* Exercise
Copying exactly, give the lines in the material below from the one with "else endRestore e v i r0 7" to the one with "def cutChunk (ws", ends included, and nothing besides.

* Given data
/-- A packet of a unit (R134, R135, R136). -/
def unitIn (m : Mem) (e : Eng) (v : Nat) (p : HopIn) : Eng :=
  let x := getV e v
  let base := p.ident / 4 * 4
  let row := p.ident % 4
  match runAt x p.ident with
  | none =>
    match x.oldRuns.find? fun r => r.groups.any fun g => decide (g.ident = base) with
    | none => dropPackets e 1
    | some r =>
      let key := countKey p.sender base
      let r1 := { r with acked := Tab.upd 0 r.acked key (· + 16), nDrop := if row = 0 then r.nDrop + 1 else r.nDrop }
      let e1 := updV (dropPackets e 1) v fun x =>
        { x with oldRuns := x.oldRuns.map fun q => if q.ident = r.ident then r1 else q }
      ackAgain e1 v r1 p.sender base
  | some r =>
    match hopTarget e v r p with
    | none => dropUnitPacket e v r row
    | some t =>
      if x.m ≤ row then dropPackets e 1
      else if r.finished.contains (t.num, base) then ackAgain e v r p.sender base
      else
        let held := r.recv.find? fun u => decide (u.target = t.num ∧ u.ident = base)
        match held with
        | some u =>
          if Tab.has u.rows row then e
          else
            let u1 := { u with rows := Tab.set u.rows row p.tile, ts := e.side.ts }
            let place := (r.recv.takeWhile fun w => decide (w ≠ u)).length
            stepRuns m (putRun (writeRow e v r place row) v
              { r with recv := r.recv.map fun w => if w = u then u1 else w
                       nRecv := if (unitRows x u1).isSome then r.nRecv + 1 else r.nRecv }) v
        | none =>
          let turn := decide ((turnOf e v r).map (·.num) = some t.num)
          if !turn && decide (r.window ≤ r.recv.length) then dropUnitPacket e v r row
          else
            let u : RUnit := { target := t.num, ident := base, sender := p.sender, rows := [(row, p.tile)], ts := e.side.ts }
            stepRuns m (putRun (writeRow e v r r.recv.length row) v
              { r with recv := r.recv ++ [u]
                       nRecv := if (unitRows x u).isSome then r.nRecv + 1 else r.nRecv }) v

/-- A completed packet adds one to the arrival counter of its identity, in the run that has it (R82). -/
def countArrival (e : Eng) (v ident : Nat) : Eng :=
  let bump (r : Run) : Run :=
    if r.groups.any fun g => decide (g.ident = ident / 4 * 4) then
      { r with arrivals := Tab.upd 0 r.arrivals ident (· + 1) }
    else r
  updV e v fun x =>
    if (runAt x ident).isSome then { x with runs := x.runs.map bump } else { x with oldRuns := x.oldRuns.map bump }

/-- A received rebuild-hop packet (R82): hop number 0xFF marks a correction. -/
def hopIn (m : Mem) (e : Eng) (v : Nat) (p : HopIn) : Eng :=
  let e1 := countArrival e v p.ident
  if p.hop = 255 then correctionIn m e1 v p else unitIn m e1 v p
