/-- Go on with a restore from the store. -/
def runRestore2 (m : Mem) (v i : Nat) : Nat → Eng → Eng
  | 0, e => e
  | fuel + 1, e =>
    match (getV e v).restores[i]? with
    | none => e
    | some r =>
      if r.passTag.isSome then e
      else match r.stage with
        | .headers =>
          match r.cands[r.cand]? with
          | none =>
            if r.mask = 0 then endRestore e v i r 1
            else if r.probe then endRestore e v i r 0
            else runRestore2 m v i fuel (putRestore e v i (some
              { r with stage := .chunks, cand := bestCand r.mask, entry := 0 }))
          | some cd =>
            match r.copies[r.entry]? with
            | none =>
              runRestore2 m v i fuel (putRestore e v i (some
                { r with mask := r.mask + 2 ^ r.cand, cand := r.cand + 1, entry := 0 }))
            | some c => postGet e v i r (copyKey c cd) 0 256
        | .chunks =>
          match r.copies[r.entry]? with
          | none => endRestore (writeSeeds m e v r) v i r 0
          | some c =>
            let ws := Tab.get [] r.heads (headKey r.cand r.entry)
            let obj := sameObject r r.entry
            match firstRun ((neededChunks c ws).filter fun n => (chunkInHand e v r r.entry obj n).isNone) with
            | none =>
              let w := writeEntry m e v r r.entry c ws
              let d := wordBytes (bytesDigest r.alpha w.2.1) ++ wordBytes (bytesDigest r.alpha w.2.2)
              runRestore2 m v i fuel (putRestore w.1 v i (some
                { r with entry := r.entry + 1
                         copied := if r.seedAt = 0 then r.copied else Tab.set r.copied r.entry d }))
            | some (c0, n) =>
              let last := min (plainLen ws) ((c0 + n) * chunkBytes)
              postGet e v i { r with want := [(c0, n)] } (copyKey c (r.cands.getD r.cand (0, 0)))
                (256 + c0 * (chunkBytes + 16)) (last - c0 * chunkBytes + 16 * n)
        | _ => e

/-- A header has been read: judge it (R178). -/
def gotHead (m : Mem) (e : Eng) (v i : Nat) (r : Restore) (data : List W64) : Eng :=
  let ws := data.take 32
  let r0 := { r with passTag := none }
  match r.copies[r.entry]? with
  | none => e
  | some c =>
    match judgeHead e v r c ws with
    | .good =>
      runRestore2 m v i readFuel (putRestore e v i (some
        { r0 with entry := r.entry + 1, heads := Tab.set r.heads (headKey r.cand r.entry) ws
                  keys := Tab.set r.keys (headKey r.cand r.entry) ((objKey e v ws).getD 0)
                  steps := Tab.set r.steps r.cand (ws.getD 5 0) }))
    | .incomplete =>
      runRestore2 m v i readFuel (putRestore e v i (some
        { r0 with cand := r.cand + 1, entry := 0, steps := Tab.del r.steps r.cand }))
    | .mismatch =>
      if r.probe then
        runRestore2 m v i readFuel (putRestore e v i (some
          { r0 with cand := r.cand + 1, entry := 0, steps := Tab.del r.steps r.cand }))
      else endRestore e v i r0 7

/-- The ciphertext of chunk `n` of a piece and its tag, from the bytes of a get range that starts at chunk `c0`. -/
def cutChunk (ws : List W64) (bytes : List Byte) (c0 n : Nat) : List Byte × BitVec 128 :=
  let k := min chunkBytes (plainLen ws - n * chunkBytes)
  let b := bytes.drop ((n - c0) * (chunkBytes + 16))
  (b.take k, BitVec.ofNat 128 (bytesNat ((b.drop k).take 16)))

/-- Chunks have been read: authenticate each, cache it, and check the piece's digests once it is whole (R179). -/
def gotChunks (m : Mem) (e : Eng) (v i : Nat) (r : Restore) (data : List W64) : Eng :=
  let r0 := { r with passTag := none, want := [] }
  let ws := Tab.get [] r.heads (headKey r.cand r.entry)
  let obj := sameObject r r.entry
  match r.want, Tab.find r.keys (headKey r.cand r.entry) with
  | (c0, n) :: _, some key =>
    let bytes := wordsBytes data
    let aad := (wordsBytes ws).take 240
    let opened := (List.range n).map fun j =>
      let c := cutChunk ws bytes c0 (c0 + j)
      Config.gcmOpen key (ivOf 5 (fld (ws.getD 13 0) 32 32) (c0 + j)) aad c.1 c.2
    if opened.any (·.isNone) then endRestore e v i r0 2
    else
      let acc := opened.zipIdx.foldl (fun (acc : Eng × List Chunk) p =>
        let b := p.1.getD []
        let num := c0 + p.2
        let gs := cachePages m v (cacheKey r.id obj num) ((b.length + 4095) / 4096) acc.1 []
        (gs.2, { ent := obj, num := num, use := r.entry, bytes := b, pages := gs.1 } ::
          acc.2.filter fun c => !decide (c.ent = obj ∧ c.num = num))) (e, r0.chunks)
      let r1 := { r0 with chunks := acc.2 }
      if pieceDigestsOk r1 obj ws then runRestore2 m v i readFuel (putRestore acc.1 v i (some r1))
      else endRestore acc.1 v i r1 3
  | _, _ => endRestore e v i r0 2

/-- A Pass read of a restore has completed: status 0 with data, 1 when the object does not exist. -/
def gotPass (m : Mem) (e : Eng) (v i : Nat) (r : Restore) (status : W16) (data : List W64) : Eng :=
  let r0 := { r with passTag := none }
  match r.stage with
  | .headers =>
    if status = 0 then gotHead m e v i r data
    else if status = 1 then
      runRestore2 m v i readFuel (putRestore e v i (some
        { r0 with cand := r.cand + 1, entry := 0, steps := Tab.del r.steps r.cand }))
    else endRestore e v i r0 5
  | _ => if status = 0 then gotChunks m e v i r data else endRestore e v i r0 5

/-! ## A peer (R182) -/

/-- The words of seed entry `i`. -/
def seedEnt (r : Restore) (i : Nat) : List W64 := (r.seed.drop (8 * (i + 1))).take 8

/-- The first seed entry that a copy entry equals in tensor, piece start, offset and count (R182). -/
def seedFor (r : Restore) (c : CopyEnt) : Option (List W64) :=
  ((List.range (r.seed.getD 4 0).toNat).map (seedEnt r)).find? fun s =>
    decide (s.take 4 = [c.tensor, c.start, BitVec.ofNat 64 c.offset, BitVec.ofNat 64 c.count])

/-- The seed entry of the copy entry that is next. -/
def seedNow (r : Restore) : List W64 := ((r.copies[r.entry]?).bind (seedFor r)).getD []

---

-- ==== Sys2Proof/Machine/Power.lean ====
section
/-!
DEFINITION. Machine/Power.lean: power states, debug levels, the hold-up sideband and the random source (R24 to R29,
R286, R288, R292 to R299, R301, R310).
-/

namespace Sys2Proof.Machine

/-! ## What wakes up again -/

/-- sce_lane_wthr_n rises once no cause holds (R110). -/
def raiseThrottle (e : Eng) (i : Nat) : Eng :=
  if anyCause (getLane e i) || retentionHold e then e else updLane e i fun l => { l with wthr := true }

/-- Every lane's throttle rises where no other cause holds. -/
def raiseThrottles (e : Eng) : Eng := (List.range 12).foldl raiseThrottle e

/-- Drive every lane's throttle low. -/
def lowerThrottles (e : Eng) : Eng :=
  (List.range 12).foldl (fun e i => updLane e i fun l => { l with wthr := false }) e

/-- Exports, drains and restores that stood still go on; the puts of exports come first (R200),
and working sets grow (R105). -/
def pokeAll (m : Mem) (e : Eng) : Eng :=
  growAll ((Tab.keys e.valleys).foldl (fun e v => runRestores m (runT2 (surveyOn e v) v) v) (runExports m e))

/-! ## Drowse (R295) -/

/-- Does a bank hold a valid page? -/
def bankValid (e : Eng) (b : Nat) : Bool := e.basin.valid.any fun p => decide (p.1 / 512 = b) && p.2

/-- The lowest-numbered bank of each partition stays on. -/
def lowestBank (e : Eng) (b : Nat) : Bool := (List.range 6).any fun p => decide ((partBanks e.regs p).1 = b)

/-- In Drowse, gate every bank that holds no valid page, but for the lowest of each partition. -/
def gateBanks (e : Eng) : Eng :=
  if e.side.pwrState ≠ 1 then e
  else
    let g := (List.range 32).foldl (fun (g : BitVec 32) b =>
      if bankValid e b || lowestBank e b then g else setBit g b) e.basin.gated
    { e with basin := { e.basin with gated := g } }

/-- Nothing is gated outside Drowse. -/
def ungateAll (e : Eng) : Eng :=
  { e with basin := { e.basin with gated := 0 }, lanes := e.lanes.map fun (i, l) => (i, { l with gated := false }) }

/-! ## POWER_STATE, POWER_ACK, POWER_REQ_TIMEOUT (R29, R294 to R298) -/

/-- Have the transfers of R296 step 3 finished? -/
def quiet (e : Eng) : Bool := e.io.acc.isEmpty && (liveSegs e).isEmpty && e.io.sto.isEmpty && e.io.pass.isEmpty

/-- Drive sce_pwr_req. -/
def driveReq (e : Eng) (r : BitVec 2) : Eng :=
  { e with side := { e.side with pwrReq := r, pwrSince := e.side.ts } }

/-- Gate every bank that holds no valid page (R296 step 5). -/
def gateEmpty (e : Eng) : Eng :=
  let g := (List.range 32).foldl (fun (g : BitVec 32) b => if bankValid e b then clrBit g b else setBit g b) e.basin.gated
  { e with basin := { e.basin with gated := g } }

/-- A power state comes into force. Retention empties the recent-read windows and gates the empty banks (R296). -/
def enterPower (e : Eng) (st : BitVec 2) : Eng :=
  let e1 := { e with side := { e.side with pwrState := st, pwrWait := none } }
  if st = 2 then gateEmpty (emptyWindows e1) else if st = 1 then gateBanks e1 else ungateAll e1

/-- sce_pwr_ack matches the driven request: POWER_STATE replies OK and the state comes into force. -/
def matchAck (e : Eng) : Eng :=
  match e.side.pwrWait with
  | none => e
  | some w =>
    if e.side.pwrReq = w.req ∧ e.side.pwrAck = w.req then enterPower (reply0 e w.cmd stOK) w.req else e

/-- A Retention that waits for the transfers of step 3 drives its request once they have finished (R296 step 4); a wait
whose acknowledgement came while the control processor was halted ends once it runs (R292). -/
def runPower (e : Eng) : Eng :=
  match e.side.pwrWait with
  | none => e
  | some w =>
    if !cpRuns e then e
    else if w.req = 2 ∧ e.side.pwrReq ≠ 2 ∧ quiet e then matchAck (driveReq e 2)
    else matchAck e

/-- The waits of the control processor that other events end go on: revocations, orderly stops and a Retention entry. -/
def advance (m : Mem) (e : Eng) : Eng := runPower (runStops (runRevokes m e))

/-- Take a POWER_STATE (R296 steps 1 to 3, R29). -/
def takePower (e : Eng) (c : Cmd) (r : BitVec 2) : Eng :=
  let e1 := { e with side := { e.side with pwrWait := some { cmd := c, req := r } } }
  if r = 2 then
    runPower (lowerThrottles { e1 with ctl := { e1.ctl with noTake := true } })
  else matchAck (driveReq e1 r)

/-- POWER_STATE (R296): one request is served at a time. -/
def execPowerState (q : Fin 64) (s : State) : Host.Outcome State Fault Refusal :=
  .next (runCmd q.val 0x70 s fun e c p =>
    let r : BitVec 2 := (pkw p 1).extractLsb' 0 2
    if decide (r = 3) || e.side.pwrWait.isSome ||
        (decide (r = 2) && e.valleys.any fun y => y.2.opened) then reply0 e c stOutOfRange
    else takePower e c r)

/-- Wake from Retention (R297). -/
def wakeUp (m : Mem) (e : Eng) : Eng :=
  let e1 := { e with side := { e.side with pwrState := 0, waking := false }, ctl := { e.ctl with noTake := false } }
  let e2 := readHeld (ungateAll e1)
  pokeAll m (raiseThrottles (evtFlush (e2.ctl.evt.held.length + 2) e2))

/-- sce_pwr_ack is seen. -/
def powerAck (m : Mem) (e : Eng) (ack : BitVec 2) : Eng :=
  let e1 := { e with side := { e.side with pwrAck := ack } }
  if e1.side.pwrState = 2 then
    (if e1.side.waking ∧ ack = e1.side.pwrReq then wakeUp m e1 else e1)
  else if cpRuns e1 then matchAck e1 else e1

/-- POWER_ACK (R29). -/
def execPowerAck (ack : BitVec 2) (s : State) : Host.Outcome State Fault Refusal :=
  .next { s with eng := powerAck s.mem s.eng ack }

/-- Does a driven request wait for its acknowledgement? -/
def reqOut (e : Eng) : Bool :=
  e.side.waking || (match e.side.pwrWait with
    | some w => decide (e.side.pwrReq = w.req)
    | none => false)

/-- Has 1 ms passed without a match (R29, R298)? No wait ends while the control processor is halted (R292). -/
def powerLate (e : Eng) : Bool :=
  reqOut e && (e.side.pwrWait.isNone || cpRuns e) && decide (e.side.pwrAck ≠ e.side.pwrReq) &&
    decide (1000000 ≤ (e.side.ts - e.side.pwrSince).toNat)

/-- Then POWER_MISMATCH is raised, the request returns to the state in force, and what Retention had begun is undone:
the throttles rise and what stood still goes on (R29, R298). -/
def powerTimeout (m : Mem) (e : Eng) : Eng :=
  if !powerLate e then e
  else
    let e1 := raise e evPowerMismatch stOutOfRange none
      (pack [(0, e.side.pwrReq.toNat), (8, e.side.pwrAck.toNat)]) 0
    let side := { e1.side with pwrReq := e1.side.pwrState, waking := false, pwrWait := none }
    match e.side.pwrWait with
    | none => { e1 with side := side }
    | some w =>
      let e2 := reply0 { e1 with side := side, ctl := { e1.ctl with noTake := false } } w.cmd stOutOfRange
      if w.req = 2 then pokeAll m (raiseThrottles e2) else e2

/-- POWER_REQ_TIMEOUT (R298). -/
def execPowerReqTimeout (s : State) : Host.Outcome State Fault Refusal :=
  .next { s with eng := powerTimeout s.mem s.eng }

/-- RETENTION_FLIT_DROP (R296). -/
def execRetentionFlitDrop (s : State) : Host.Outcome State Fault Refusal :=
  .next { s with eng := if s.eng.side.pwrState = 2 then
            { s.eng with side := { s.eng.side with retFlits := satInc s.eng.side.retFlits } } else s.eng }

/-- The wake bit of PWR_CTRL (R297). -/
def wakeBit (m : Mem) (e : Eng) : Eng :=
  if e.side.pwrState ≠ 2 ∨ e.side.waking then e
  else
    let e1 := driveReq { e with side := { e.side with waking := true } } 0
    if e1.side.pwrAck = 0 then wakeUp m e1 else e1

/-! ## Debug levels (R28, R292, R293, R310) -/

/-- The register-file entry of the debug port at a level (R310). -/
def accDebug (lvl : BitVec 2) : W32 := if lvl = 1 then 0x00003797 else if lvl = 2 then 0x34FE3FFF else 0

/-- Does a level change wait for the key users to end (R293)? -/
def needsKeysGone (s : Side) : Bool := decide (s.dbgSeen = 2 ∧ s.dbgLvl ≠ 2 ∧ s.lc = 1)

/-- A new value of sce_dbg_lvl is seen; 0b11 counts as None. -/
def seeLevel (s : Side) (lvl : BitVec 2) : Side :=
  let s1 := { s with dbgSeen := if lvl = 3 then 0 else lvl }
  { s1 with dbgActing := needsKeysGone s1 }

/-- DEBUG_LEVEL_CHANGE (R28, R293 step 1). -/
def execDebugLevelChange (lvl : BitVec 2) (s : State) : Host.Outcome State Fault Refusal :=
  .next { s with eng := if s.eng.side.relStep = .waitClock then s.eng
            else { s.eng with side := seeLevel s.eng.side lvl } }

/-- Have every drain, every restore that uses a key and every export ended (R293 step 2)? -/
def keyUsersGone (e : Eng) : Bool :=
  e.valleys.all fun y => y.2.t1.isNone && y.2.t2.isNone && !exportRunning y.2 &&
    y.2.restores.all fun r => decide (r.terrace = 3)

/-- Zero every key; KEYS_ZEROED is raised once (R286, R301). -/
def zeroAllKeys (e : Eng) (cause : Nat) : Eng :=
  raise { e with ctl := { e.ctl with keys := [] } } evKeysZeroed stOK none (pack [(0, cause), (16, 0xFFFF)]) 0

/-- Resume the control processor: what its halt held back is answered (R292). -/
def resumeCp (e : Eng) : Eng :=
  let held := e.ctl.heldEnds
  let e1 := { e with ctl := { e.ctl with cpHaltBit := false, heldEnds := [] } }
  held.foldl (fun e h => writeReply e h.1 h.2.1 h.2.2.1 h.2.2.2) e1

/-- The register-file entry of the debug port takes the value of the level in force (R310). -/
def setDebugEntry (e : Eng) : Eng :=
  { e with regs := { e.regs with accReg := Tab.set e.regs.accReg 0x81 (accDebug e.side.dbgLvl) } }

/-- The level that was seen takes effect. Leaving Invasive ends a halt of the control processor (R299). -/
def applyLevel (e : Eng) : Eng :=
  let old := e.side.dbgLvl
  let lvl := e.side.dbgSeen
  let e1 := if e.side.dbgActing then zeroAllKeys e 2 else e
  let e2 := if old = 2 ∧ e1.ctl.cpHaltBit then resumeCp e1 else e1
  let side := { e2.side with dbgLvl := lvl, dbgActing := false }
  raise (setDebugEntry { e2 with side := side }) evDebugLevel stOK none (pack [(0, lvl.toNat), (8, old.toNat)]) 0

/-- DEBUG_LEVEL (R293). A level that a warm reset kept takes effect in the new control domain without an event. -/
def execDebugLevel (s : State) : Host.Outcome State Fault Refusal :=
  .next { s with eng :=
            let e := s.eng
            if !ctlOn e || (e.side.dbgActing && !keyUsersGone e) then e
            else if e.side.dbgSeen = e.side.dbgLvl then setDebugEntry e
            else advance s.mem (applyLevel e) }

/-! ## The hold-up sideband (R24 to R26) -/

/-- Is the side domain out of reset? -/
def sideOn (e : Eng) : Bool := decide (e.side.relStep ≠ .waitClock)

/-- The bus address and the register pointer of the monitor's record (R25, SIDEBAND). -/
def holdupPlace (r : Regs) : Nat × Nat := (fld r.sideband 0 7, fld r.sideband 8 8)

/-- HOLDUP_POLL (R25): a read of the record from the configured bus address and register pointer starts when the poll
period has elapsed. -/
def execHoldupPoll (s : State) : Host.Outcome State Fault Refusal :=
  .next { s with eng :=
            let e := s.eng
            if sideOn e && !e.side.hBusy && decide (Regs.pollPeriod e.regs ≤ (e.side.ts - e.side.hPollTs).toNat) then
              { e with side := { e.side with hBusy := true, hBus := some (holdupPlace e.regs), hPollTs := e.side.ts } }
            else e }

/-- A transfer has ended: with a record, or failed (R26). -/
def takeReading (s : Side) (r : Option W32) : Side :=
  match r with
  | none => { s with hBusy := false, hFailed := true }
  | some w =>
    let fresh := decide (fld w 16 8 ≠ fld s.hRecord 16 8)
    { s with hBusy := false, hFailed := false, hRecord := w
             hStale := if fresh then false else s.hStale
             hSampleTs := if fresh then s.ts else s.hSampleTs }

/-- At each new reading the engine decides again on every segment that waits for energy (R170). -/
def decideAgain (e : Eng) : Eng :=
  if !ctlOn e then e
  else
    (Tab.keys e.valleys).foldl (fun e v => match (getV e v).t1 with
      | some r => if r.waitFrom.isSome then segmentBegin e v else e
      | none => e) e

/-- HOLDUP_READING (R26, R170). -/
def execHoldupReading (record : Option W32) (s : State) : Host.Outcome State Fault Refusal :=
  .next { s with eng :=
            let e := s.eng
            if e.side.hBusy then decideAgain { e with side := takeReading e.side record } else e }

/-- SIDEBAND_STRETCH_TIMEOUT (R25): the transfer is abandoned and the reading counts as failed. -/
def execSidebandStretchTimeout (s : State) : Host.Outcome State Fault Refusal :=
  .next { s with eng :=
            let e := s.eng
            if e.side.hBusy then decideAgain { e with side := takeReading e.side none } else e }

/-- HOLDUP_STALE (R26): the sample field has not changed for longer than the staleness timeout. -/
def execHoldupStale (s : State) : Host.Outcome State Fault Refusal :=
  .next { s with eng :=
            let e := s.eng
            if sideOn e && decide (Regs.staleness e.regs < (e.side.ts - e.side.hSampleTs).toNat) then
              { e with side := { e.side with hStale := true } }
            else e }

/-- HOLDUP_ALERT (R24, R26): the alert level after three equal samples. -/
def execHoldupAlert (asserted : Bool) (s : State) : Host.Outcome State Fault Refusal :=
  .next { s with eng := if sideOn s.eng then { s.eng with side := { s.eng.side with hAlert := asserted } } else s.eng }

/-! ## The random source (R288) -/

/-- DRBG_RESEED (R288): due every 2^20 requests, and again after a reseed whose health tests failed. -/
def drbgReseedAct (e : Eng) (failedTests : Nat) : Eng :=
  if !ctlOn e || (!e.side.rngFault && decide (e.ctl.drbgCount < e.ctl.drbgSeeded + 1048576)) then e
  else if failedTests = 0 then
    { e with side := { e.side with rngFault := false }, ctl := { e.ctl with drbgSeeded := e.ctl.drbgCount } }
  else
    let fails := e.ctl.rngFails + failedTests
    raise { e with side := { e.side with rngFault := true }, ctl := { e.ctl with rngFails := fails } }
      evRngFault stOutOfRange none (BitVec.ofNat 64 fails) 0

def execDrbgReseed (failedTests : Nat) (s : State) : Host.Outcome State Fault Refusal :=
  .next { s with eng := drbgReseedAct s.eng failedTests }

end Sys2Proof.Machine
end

...

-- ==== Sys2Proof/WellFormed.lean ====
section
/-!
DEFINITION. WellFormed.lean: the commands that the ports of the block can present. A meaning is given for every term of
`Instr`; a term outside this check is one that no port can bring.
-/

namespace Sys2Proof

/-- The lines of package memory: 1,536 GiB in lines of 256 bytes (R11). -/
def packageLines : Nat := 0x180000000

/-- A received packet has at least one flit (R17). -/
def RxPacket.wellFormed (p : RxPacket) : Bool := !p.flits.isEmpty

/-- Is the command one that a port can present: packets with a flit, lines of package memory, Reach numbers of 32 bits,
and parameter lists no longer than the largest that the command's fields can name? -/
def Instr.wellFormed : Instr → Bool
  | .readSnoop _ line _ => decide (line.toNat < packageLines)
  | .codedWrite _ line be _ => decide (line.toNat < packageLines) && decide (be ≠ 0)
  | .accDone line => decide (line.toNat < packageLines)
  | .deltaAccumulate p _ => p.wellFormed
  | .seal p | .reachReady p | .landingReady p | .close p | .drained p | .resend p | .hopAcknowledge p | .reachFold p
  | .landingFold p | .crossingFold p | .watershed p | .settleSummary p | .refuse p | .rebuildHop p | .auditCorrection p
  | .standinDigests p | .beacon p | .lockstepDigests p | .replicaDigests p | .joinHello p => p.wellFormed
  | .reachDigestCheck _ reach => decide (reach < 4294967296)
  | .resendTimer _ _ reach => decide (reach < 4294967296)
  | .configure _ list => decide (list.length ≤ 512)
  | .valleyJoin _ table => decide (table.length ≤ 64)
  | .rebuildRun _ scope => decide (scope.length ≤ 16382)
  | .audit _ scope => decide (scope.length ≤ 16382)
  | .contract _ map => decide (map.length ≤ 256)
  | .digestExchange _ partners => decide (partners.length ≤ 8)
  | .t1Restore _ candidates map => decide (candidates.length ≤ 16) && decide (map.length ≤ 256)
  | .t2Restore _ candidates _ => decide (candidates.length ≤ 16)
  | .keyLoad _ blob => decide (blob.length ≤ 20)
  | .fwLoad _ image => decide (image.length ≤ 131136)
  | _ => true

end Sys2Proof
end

* Expected answer
      else endRestore e v i r0 7

/-- The ciphertext of chunk `n` of a piece and its tag, from the bytes of a get range that starts at chunk `c0`. -/
def cutChunk (ws : List W64) (bytes : List Byte) (c0 n : Nat) : List Byte × BitVec 128 :=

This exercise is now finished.